The White House recently released its HIV/AIDS strategy to reduce the number of new infections in the United States by 25% over the next five years.  During a press conference, President Obama observed that “[t]he question is not whether we know what to do, but whether we will do it.  Whether we will fulfill those obligations… to prevent a tragedy.”  Those obligations primarily concern reducing the number of new infections through HIV prevention programs, increasing access to and quality of care for those living with HIV, and decreasing HIV-related health disparities.  Right now there are 56,000 new infections in the United States every year.  Approximately 1.1 million Americans are living with HIV, but 1 in 5 don’t know it.

Advocates have criticized both the administration and Congress for failing to adequately fund HIV/AIDS efforts at home and abroad.  A recent AIDS Healthcare Foundation (AHF) “Who’s Better on AIDS?” advocacy advertisement unfavorably compared President Obama’s track record to that of President Bush.  (In 2003, the Bush administration implemented the President’s Emergency Plan for AIDS Relief (PEPFAR), a multibillion dollar initiative which has proved successful in lowering the AIDS death rate in Africa, though not the rate of HIV infection).   Michael Weinstein, President of AHF, told CNN that:

“when you see what this administration has done on AIDS, you have to give them very low grades.”

Obama has “consistently underfunded AIDS” programs, Weinstein said.  The president “did not mention the word AIDS for the first five months of his administration.  This national AIDS strategy has been worked on for 15 months, [and] I think it could have been done in 15 minutes.  There’s nothing new in it.”
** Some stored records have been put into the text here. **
-- ==== Sys2Proof/Machine/Dispatch.lean ====
section
/-! DEFINITION. The dispatch: each command goes to its meaning. -/

namespace Sys2Proof.Machine
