-- ==== Sys2Proof/Machine/Core.lean ====
section
/-! DEFINITION. The machine as the host takes it. -/

def Sys2Proof.core : Host.Core :=
  { State := Sys2Proof.Machine.State, Fault := Sys2Proof.Machine.Fault, Refusal := Sys2Proof.Machine.Refusal,
    step := Sys2Proof.Machine.step, reset := Sys2Proof.Machine.State.reset }
end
Weinstein [also] criticized the administration’s intention to redirect money to those groups at greatest risk of contracting HIV/AIDS.  “It’s not good to pit one group against another and it’s unnecessary,” he said.  “The bottom line is that we should be seeking to get all sexually active people to get an HIV test.”

Some recent Canadian research also suggests another bottom line: treating people with HIV reduces the number of new infections.  And there the treatment is free.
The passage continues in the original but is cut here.